Please repeat only the stretch of records running from the first line through the line that contains "where ALL = 1, every".

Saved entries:
*** Begin section ***

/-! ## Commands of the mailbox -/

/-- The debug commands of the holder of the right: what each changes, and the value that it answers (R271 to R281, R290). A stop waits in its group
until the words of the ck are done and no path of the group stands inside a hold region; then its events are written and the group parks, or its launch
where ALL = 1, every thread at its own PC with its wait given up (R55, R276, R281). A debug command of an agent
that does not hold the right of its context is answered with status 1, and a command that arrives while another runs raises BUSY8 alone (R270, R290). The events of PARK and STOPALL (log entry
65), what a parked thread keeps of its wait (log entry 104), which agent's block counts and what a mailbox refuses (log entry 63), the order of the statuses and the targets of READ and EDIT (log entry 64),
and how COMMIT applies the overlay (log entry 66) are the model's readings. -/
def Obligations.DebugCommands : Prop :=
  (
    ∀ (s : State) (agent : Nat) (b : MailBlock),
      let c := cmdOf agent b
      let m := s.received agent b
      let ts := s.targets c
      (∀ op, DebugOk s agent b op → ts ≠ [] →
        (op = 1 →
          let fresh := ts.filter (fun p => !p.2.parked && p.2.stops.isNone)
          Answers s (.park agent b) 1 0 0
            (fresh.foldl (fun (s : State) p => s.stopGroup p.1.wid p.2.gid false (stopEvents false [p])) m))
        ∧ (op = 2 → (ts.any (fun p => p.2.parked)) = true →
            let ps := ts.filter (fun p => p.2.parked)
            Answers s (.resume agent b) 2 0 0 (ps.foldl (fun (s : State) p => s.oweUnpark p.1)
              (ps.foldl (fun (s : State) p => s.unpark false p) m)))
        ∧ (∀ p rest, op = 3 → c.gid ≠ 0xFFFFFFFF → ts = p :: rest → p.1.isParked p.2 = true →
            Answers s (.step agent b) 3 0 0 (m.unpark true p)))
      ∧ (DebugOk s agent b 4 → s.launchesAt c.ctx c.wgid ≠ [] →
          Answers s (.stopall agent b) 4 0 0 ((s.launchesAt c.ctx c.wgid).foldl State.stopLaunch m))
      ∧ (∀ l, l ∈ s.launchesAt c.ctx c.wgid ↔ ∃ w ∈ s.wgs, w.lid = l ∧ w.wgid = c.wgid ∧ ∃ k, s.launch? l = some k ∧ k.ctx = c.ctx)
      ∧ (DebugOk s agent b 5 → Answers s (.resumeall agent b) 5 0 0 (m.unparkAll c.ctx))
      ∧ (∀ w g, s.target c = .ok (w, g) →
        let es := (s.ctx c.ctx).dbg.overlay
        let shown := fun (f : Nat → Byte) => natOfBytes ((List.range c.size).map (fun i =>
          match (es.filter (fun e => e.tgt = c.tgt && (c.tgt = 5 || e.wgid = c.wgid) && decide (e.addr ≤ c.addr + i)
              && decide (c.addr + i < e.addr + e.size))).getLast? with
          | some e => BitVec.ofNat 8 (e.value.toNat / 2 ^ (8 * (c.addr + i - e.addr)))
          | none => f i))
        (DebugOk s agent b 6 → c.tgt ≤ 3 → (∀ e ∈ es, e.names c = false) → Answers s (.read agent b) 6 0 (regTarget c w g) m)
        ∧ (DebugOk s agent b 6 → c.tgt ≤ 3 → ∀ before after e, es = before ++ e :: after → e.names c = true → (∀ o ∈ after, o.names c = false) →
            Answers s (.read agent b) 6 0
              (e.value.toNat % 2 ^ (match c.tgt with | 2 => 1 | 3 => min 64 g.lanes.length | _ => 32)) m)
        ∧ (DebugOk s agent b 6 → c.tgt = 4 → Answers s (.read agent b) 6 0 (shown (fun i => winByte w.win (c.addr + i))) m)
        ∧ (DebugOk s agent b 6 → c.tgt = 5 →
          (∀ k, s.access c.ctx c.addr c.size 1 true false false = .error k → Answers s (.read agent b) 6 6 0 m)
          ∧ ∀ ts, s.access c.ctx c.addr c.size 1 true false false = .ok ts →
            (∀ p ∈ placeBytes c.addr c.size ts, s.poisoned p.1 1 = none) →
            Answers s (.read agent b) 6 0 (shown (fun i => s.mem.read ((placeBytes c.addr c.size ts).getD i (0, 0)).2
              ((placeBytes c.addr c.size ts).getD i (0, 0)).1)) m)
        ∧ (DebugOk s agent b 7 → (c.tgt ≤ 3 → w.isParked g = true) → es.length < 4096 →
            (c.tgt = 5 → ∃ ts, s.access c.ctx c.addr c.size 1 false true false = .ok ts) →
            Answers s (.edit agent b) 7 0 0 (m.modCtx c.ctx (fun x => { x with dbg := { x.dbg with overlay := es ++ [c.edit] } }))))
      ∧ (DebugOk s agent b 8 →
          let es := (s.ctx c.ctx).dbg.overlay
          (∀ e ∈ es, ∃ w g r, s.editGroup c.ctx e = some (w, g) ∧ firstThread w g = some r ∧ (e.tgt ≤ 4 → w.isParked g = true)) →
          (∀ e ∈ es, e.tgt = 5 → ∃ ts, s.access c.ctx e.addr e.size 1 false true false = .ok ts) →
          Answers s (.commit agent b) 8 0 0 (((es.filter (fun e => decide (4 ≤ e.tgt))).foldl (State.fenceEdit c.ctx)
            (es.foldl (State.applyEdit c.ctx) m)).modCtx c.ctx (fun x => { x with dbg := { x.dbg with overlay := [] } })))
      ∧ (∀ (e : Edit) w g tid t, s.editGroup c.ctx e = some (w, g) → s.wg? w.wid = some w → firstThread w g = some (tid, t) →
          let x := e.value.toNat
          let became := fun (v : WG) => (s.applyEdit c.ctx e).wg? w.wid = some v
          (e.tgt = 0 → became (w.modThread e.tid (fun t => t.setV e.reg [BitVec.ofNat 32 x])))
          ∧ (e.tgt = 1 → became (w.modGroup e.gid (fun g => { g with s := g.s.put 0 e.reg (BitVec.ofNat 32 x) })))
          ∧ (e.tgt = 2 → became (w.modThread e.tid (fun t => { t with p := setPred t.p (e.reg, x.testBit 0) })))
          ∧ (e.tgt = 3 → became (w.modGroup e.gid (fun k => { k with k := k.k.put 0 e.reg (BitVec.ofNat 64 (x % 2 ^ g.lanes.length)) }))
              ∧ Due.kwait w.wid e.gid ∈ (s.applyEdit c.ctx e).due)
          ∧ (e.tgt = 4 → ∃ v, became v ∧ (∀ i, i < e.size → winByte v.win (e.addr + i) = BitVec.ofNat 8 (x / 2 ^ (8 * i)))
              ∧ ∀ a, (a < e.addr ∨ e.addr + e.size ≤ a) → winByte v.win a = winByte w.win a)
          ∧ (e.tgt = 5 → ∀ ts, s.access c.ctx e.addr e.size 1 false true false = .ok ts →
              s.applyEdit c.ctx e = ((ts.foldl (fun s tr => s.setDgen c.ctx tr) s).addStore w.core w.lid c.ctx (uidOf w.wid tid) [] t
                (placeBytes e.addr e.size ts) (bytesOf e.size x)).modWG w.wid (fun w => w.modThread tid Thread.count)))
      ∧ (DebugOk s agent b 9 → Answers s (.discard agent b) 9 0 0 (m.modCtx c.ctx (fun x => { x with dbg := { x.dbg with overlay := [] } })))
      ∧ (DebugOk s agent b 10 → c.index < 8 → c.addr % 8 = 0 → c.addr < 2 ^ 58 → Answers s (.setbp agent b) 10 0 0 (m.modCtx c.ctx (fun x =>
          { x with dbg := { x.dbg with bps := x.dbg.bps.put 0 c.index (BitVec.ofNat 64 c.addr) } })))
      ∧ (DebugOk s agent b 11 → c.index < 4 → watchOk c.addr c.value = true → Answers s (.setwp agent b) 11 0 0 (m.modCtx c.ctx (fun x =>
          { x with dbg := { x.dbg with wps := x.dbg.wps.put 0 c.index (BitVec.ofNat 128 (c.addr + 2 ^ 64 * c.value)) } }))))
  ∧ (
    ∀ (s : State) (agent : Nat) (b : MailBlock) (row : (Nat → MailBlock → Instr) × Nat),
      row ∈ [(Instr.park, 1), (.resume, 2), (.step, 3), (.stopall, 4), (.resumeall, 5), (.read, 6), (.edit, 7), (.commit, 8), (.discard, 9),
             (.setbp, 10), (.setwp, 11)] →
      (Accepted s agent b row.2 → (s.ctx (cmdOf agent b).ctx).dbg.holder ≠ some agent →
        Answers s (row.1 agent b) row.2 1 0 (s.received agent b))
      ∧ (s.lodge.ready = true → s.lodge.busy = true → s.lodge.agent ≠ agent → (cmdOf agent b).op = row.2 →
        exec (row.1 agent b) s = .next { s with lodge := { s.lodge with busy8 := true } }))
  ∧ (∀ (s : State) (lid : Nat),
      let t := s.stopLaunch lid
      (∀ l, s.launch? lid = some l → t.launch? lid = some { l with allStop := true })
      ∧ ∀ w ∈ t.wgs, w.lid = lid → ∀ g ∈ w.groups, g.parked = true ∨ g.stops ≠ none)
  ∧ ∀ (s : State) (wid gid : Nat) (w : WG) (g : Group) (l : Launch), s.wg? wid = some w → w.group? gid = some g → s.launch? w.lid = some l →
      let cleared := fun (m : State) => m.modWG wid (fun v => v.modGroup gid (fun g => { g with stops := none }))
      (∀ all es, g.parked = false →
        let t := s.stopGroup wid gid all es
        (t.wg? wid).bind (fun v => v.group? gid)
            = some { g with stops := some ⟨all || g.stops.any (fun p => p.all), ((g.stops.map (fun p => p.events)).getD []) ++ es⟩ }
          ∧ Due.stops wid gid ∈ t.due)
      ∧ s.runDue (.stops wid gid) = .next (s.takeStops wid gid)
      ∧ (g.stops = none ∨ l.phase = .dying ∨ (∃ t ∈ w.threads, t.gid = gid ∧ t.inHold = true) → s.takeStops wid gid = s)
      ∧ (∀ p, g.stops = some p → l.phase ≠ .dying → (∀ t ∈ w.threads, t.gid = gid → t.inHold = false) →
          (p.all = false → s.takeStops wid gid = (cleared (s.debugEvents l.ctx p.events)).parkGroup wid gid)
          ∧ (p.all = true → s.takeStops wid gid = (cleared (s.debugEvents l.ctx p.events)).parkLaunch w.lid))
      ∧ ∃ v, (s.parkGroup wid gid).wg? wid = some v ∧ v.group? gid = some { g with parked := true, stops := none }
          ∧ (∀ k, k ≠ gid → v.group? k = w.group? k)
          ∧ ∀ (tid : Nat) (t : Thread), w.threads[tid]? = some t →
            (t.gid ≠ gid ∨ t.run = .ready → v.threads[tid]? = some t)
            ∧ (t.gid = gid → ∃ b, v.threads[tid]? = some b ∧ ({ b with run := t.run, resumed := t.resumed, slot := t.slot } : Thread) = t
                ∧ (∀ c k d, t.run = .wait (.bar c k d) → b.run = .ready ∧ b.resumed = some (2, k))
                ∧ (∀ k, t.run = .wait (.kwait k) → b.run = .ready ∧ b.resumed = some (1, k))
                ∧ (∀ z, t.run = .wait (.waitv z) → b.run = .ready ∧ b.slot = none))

*** End section ***

## YOUR RESPONSE
/-! ## Commands of the mailbox -/

/-- The debug commands of the holder of the right: what each changes, and the value that it answers (R271 to R281, R290). A stop waits in its group
until the words of the ck are done and no path of the group stands inside a hold region; then its events are written and the group parks, or its launch
where ALL = 1, every thread at its own PC with its wait given up (R55, R276, R281). A debug command of an agent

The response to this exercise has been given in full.